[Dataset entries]
★ ★ ★ ★ ★ ★ ★

-- ==== Sys2Proof/Machine/Regions.lean ====
section
/-! DEFINITION. Regions (R99, R118, R200, R294, R295, R356), storage owners and frames (R219, R220, R236, R242), heat (R222),
meters (R223), relays (R319), quarantine (R299), the fabric table (R327), and the field controllers' failures (R302, R303). -/

namespace Sys2Proof.Machine

/-! Starting a region. -/

/-- R99: the positions of a plan's rectangle of clusters, row by row from the north, west to east. -/
def RegionPlan.positions (p : RegionPlan) : List Nat :=
  ((List.range (4 * p.h)).map fun j => (List.range (2 * p.w)).filterMap fun i => coreAt (2 * p.x0 + i) (4 * p.y0 + j)).flatten

/-- R99: the enabled cores of a plan in logical order. -/
def State.planCores (s : State) (p : RegionPlan) : List Nat :=
  p.positions.filter fun c => s.module.boot.enabled c && !(s.field (coreField c)).fenced

/-- What a core holds when a region receives it (R322, R328, R331). -/
def Core.given (c : Core) (region : Nat) (owner : BitVec 8) : Core :=
  { c with
    region := some region, owned := some owner, routes := [], arr := [], bround := [], mask := none,
    maskNext := [], cround := [], kept := [], keptFlags := [], contrib := [], bells := [], ready := [], rq := [] }

/-- R17, R118, R200: an idle ember stands in a slot, at its `wfw`. -/
def State.placeIdle (s : State) (region k : Nat) (p : RegionPlan) (rec : Word) (t : Nat) : State :=
  let e := rec.toNat / 64
  let s := s.hwWrite p.asid rec 8 p.idlePc.toNat
  let s := s.hwWrite p.asid (rec + 8) 8 (recordWord1 0 stRunning p.asid.toNat 0 0 false false 0)
  let s := s.hwWrite p.asid (rec + 16) 48 0
  (s.modInfo e fun _ => { core := slotCore k, region := region }).modSlot k fun v =>
    { mode := .active, ember := e, pc := p.idlePc.setWidth 64, parklimit := BitVec.ofNat 40 (2 ^ 40 - 1), asid := p.asid,
      trapvec := p.trapvec, owner := p.owner, accWin := v.accWin, due := some (s.nextIssue k t), lastIssue := v.lastIssue,
      vlive := v.vlive, acct := v.acct, lastKill := v.lastKill }

/-- R99: the words of the region map: entry n holds X and Y of logical core n, 32 bits each. -/
def State.writeMap (s : State) (p : RegionPlan) (cores : List Nat) : State :=
  if p.map = 0 then s
  else ((List.range cores.length).zip cores).foldl (fun (t : State) (n, c) =>
    t.hwWrite p.asid (p.map + BitVec.ofNat 64 (4 * n)) 4 (coreX c * 2 ^ 16 + coreY c)) s

/-- R236: the entry of a sealable frame that has just been zeroed, in the table of its flue, if that has room. A frame that has
its entry keeps it, sealed or open (R242). -/
def State.makeSealable (s : State) (frame : Nat) (big : Bool) : State :=
  let h := keyHome frame
  if !s.hasStorage frame ∨ frame % (if big then 2 ^ 26 else 2 ^ 16) ≠ 0 ∨ 512 ≤ (s.home h).appends.length
    ∨ (Tab.find? (s.home h).appends frame).isSome then s
  else (s.zeroRange frame (if big then 2 ^ 26 else 2 ^ 16)).modHome h fun d => { d with
    appends := Tab.set d.appends frame { big := big, tail := 0, closed := false } }

/-- R223: a bucket with RATE [15:8] and BURST [5:0], full. -/
def Bucket.set (w t : Nat) : Bucket :=
  { rate := BitVec.ofNat 8 (w / 2 ^ 8), burst := BitVec.ofNat 6 w, credit := 512 * (w % 64 + 1), filled := t }

/-- What the kernel supplies for a region beside its cores: sealable frames and backing tables (R236), replica frames and
thresholds (R240), buckets (R223) and the region map (R99). Log 7. -/
def State.supply (s : State) (p : RegionPlan) (cores clusters : List Nat) : State :=
  let s := p.seals.foldl (fun (t : State) x => t.makeSealable x.1 x.2) s
  let s := p.pool.foldl (fun (t : State) x => t.modField x.1 fun d => { d with pool := d.pool ++ [(p.owner, x.2)] }) s
  let s := p.thresholds.foldl (fun (t : State) x => t.modField x.1 fun d => { d with threshold := x.2 }) s
  let word (c : Nat) : Nat := (Tab.get p.meters ((cores.findIdx? (· == c)).getD 0) 0).toNat
  let s := cores.foldl (fun (t : State) c => t.modCore c fun v => { v with
    meter := { Bucket.set (word c) t.now with waiting := v.meter.waiting } }) s
  -- the engine of a cluster has the bucket that stands with the first of its cores
  let s := clusters.foldl (fun (t : State) cl => t.modCluster cl fun v => { v with
    engMeter := Bucket.set (word ((cores.find? fun c => coreCluster c == cl).getD 0) / 2 ^ 16) t.now }) s
  s.writeMap p cores

/-- R263: a cluster that changes owner loses its tables. -/
def State.newOwner (s : State) (owner : BitVec 8) (cl : Nat) : State :=
  if (List.range 8).all fun i => (s.core (8 * cl + i)).owned.all (· == owner) then s
  else s.modCluster cl fun v => { v with tables := [] }

/-- R200: a core of a region starts with the translation of its idle embers' page in its L1 TLB, so that each `wfw` issues in
the region's first rotation. -/
def State.warm (s : State) (p : RegionPlan) (c : Nat) : State :=
  let va : Word := p.idlePc.setWidth 64
  match (s.asidRoot p.asid.toNat p.owner).map fun root => s.walk p.asid.toNat root va with
  | some (.leaf t) => if p.idle = [] then s else s.fill (8 * c) t
  | _ => s

/-- The slots of a region's cores, with the idle records that they receive. -/
def State.placeAll (s : State) (region : Nat) (p : RegionPlan) : List Nat → List Word → State
  | [], _ => s
  | k :: ks, recs =>
    let v := s.slot k
    if v.mode ≠ .vacant then s.placeAll region p ks recs
    else match recs with
      | [] => (s.modSlot k fun v => { v with asid := p.asid, trapvec := p.trapvec, owner := p.owner }).placeAll region p ks []
      | r :: rs => (s.placeIdle region k p r (s.nextIssue (k / 8 * 8) s.now)).placeAll region p ks rs

/-- R280, R274: the queues of cores that change hands are cut, and one of them is still inside a chunk. -/
def State.cutQueues (s : State) (cores : List Nat) : State :=
  cores.foldl (fun (t : State) c => t.modCore c fun v => { v with
    cq0 := { v.cq0 with entries := cutEntries v.cq0.entries }, cq1 := { v.cq1 with entries := cutEntries v.cq1.entries } }) s
def State.queuesBusy (s : State) (cores : List Nat) : Bool :=
  cores.any fun c => ((s.core c).cq0.entries ++ (s.core c).cq1.entries).any (·.busy)

/-- R118, R200, R263, R274, R328, R350, R356: the kernel starts a region as its plan says. It refuses one that would need a 33rd
segment, or whose fields have not started. The reset of the copy queues lets a chunk that is under way end first (R280). -/
def execRegionStart (region : Nat) (s : State) : Out State :=
  .next (match Tab.find? s.plans region with
  | none => s
  | some p =>
    let cores := s.planCores p
    let harvested := p.positions.filter fun c => !s.module.boot.enabled c
    let fields := (List.range nFields).filter fun f => (cores ++ harvested).any fun c => coreField c == f
    let taken (c : Nat) : Bool := match s.regionOf c with
      | some (_, g) => g.running
      | none => false
    if (Tab.find? s.regions region).any (·.running) ∨ cores.any taken
      ∨ fields.any (fun f => decide (32 ≤ (s.field f).segments) || !(s.field f).started) then s
    else if s.queuesBusy cores then
      let (d, s) := (s.cutQueues cores).openTime
      s.post (s.now + 1 + d % 65536) (.regionStart region)
    else
      let clusters := (cores.map coreCluster).eraseDups
      let g : Region := {
        owner := p.owner, asid := p.asid, cores := cores, clusters := clusters, running := true, records := p.records,
        saves := p.saves, spills := p.spills, pages := p.pages, stages := p.stages, demand := p.demand, budget := p.budget,
        debug := p.debug, bar := (List.range 8).map (fun k => (k, { since := s.now })), frames := p.frames, nodes := p.nodes,
        harvested := harvested }
      let s := { s with regions := Tab.set s.regions region g }
      let s := fields.foldl (fun (t : State) f => t.modField f fun d => { d with segments := d.segments + 1 }) s
      let s := clusters.foldl (fun (t : State) cl => t.newOwner p.owner cl) s
      let s := cores.foldl (fun (t : State) c => ((t.modCore c (·.given region p.owner)).startCounting c).warm p c) s
      let s := cores.foldl (fun (t : State) c => (t.resetQueue c 0).resetQueue c 1) s
      let s := s.supply p cores clusters
      let s := clusters.foldl (fun (t : State) cl => t.modDisp cl fun _ => {}) s
      let s := harvested.foldl (fun (t : State) c => t.modCore c fun v => { v with mask := some t.now }) s
      -- R330: a field of which every position is masked has its AND 8 clk after the start
      let s := (fields.filter fun f => !cores.any fun c => coreField c == f).foldl (fun (t : State) f =>
        (List.range 8).foldl (fun t k => t.tellGateway region k f) t) s
      (s.placeAll region p ((cores.map fun c => (List.range 8).map (8 * c + ·)).flatten) p.idle).poolFlags region)

/-! Stopping and pre-empting. -/

/-- R112, R294: the region's embers that are in no slot are stopped where they wait. -/
def State.stopWaiting (s : State) (region : Nat) (g : Region) : State :=
  let out := s.embers.filter fun p => p.2.region == region && (s.slotOf p.1).isNone
  let s := out.foldl (fun (t : State) p =>
    let t := t.leaveWaits p.2.core p.1 p.2.park
    (t.setState g.asid p.1 stStopped false).modInfo p.1 fun i => { i with park := none, queued := false }) s
  let gone (e : Nat × Nat) : Bool := out.any fun p => p.1 == e.1
  let s := g.cores.foldl (fun (t : State) c => t.modCore c fun v => { v with ready := v.ready.filter (!gone ·) }) s
  g.clusters.foldl (fun (t : State) cl => t.modCluster cl fun v => { v with ready := v.ready.filter (!gone ·) }) s
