-- ==== Sys2Proof/Machine/Tabled.lean ====
section
/-! DEFINITION. Tabled calls and the answer table (spec/08, R175 to R198; R298). -/

namespace Sys2Proof.Machine

/-! Keys and homes (R175 to R179, R183). -/

/-- R176: the hash of a key. -/
def keyHash (g : Nat) (v : Word) (args : List Word) : Nat :=
  let h := (v :: BitVec.ofNat 64 args.length :: args).foldl
    (fun (h : Word) w => (h ^^^ w) * 0x9E3779B97F4A7C15) (BitVec.ofNat 64 g)
  (h ^^^ (h >>> 29)).toNat

/-- R176: the cluster of the home slice of a key. -/
def State.keySlice (s : State) (v : Group) (h : Nat) : Option Nat :=
  (Tab.find? s.regions v.region).bind fun r => r.clusters[h % r.clusters.length]?

/-- R179: the handle of an entry. -/
def handleOf (cl idx : Nat) (a : Answer) : Word :=
  BitVec.ofNat 64 (a.group * 2 ^ 48 + clusterField cl * 2 ^ 42 + cl % 16 * 2 ^ 38 + cl / 16 % 8 * 2 ^ 35 + idx * 2 ^ 22
    + a.serial % 65536)

/-- R179, R186: the cluster of a handle's slice; none where it names no slice. -/
def handleCluster (h : Word) : Option Nat :=
  let n := h.toNat
  if bits n 16 6 ≠ 0 ∨ nFields ≤ bits n 42 6 then none
  else some (128 * bits n 42 6 + 16 * bits n 35 3 + bits n 38 4)

/-- R183: the clk of a reply back to the core. -/
def State.backClk (s : State) (cl dst : Nat) : Nat :=
  if coreCluster dst = cl then s.clk (coreField dst) 4 else s.pathClk (s.module.boot.hub cl) dst

/-- R223: a tabled-call or group request leaves its core with a token, or waits for one. -/
def State.askHome (s : State) (cl : Nat) (mk : Nat → Instr) (f : Flight) : State :=
  let s := s.issued s.cur
  let d := s.homeClk f.src cl
  ((s.request mk { f with dst := s.module.boot.hub cl, aux := cl, via := some d }).2).await .message

/-- The flight of a request of the current slot to a home unit. -/
def State.homeFlight (s : State) (va : Word) : Flight := s.flightOf va 0

/-! Replies (in `Flight.cause`). -/
def ansCreated : Nat := 0
def ansDone : Nat := 1
def ansFailed : Nat := 2
def ansOwn : Nat := 3
def ansListed : Nat := 4
def ansBypass : Nat := 5
/-- Writes `data` to rd and goes on. -/
def ansValue : Nat := 6
/-- A publication is over: `tstatus` ← args, PC ← va. -/
def ansPublished : Nat := 7
/-- The instruction is over. -/
def ansOver : Nat := 8
/-- The slice is of another owner: a precise trap (R219). -/
def ansRefused : Nat := 9

/-- R183: the home's reply to flight id leaves at clk t. -/
def State.answerAt (s : State) (id t : Nat) (cl : Nat) (f : Flight) : State :=
  { s with flights := Tab.set s.flights id { f with next := .tcallReply id } }.post (t + s.backClk cl f.src) (.tcallReply id)

/-- R183, R186, R188: the issuing cluster replies itself, under the 16-clk rule. -/
def State.answerHere (s : State) (f : Flight) : State :=
  let s := s.issued s.cur
  let (id, s) := s.register .tcallReply f
  (s.await .message).post (s.now + s.clk (coreField f.src) 14) (.tcallReply id)

/-! tcall and tlook. -/

/-- R175: the argument registers of a key. -/
def State.keyArgs (s : State) (n : Nat) : List Word := (List.range n).map fun i => s.me.xr (10 + i)

/-- R181: the plain call of a bypass. -/
def State.bypass (s : State) (v : Word) : State :=
  let pc := s.me.pc
  (s.modMe fun x => { (x.setX 31 0).setX 1 (pc + 4) with tstatus := 3 }).jump v

/-- R181: the checks of a callee address. -/
def State.checkCallee (s : State) (v : Word) (next : State → State) : State :=
  if v.toNat / 2 ^ 55 ≠ 0 then s.trap 0x14 v else if v.toNat % 4 ≠ 0 then s.trap 0x02 v else next s

/-- R181: tcall. -/
def execTcall (rs1 n : BitVec 5) (s : State) : Out State :=
  let v := s.x rs1
  .next (s.userOnly fun s => s.checkCallee v fun s =>
    let g := s.me.tgroup.toNat
    match Tab.find? s.groups g with
    | none => s.bypass v
    | some e =>
      if e.owner ≠ s.me.owner then s.trap 0x10 (BitVec.ofNat 64 g)
      else
        let args := s.keyArgs n.toNat
        match s.keySlice e (keyHash g v args) with
        | none => s.bypass v
        | some cl => s.askHome cl .tcallAtHome { s.homeFlight v with key := g, args := args })
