-- ==== Sys2Proof/Machine/Replies.lean ====
section
/-! DEFINITION. Replies and acknowledgements that reach a core (R30, R142, R169 to R171, R217, R285). -/

namespace Sys2Proof.Machine

/-- The state that an outcome names, or else s. -/
def outState (o : Out State) (s : State) : State :=
  match o with
  | .next t => t
  | _ => s

/-- The meaning, in slot cur, of an instruction word that reads a block (R138, R188, R270, R282). -/
def State.blockMeaning (s : State) (w : Code) : Out State :=
  let n := w.toNat
  let rd : Reg := BitVec.ofNat 5 (bits n 7 5)
  let a : Reg := BitVec.ofNat 5 (bits n 15 5)
  let b : Reg := BitVec.ofNat 5 (bits n 20 5)
  match n % 128, bits n 12 3 with
  | 0x0B, 2 => execDput rd a b s
  | 0x0B, _ => execTgopen rd a b s
  | _, 2 => execMsct (BitVec.ofNat 3 (bits n 7 3)) a s
  | _, _ =>
    let q : BitVec 1 := BitVec.ofNat 1 (bits n 25 1)
    match bits n 26 6 with
    | 0 => execCpy rd a b q s
    | 1 => execCpy2 rd a b q s
    | 2 => execCpyz rd a b q s
    | 3 => execCput rd a b q s
    | _ => execCget rd a b q s

/-- R138, R188, R270, R282: the words of a block have arrived, and the instruction of slot k goes on with them at once; a
trap waits for the slot's issue cycle. -/
def State.blockArrived (s : State) (k : Nat) (ws : List Word) : State :=
  let with_ := s.modSlot k fun v => { v with block := some ws }
  let t := outState (State.blockMeaning { with_ with cur := k } (s.slot k).word) s
  if (t.slot k).lastIssue = some s.now then with_.wakeAt k s.now
  else { t with cur := s.cur }.modSlot k fun v => { v with due := v.due.map fun _ => t.nextIssue k t.now }

/-- R138: a `dput` that has its words goes on once every access and message before it is done. -/
def State.dputGoesOn (s : State) (k : Nat) : State :=
  let v := s.slot k
  match v.block with
  | some ws =>
    if v.mode = .active ∧ v.due = none ∧ v.outs.isEmpty ∧ v.word.toNat % 2 ^ 15 / 2 ^ 12 = 2 ∧ v.word.toNat % 128 = 0x0B
    then s.blockArrived k ws else s
  | none => s

/-- R169: one read of a `vdqnt` has come: its bytes go to the other read while that is out, and else to the lanes. -/
def State.dequantPart (s : State) (k : Nat) (f : Flight) : State :=
  match f.pair.bind s.flight? with
  | some g =>
    let g := { g with pair := none, bytes := if f.cause = 0 then f.args else [] }
    { s with flights := Tab.set s.flights (f.pair.getD 0) g }
  | none => if f.cause = 0 then s.putDequant k f f.dequantBytes else s

/-- R243: one read of a block has come: the words go to the other read while that is out; else the block is complete, or
the first word that met a fault is known. -/
def State.blockPart (s : State) (k : Nat) (f : Flight) : State :=
  let mine := if f.cause = 0 then none else some (f.cause, f.tval)
  match f.pair.bind s.flight? with
  | some g => { s with flights := Tab.set s.flights (f.pair.getD 0) { g with pair := none, bytes := f.args, fault := mine } }
  | none =>
    match (if f.aux = 0 then mine.or f.fault else f.fault.or mine) with
    | some (c, a) => s.trapLater k c a
    | none => s.blockArrived k (if f.aux = 0 then f.args ++ f.bytes else f.bytes ++ f.args)

/-- The kinds of reply that bring a row or part of one, behind an instruction that has retired. -/
def Flight.toRow (f : Flight) : Bool := f.op == opRow || f.op == opGather || f.op == opDequant

/-- What the data of a reply do in the slot that asked. R173 does not say whether an issue cycle in the very clk in which the
last row of a far `vrest` arrives comes after it: in the model it does. DESIGN CHOICE, log 67. -/
def State.deliver (s : State) (k : Nat) (f : Flight) : State :=
  if f.op = opRow then s.setRow k f.rd f.data
  else if f.op = opGather then s.putWords k f.rd ((maskLanes f.aux).zip (f.args.map (·.toNat)))
  else if f.op = opWindow then (s.putWindow k f.args).complete k
  else
    let s := s.modSlot k fun v =>
      if f.op = opScalar then
        if f.isF then v.setF f.rd (f.data.setWidth 32) else v.setX f.rd (loadValue f.data.toNat f.size f.sext)
      else v.setX f.rd (f.data.setWidth 64)
    s.complete k

/-- R217, R30: data or a refusal return to the slot that asked. A refused row read is reported, and so is an append that would
merge into an uncorrectable unit, which goes on (R237, log 59); any other refusal is a trap. -/
def execLoadReply (flight : Nat) (s : State) : Out State :=
  .next (match s.flight? flight with
  | none => s
  | some f =>
    let k := f.slot
    let v := s.slot k
    let here := v.ember == f.ember && f.ember != 0 && !f.dead
    let s := s.land flight
    let s := if here then (s.dropOut k flight).modSlot k fun v => { v with
      rowPend := v.rowPend.filter fun p => p.1 != flight } else s
    let s := s.releaseHeld f.src flight
    if f.op = opPeer then
      if f.cause = 0 then s.sendFrame f.aux [2, 0, s.module.devnum.setWidth 64, BitVec.ofNat 64 f.key] f.data else s
    else if !here then s
    else if f.op = opBlock then s.blockPart k f
    else
      let late := f.toRow || (f.op == opAppend && f.cause == 0x0F)
      let s := if f.cause = 0 then s else if late then s.report k f.ember f.cause f.tval else s.trapLater k f.cause f.tval
      let s := if f.op = opDequant then s.dequantPart k f
        else if f.cause = 0 ∨ late && !f.toRow then s.deliver k f else s
      if f.toRow then s.dputGoesOn k else s)

/-- R30, R142: a home or a destination has acknowledged; what waited for it leaves. A refusal is an imprecise report. -/
def execAcknowledgement (flight : Nat) (s : State) : Out State :=
  .next (match s.flight? flight with
  | none => s
  | some f =>
    let k := f.slot
    let v := s.slot k
    let here := v.ember == f.ember && f.ember != 0 && !f.dead
    let s := s.land flight
    let s := if here then s.dropOut k flight else s
    let s := s.releaseHeld f.src flight
    let s := if f.cause = 0 then s
      else if f.dead then s.lostReport k f.ember 0 f.owner f.asid f.cause f.tval else s.report k f.ember f.cause f.tval
    if here then s.dputGoesOn k else s)

end Sys2Proof.Machine
end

★ ★ ★ ★ ★ ★ ★

- WORK REQUEST: Up to and including the line that contains "R295, R356), storage", restate word for word every line of the entries, starting from the first.

- TASK ANSWER:
-- ==== Sys2Proof/Machine/Regions.lean ====
section
/-! DEFINITION. Regions (R99, R118, R200, R294, R295, R356), storage owners and frames (R219, R220, R236, R242), heat (R222),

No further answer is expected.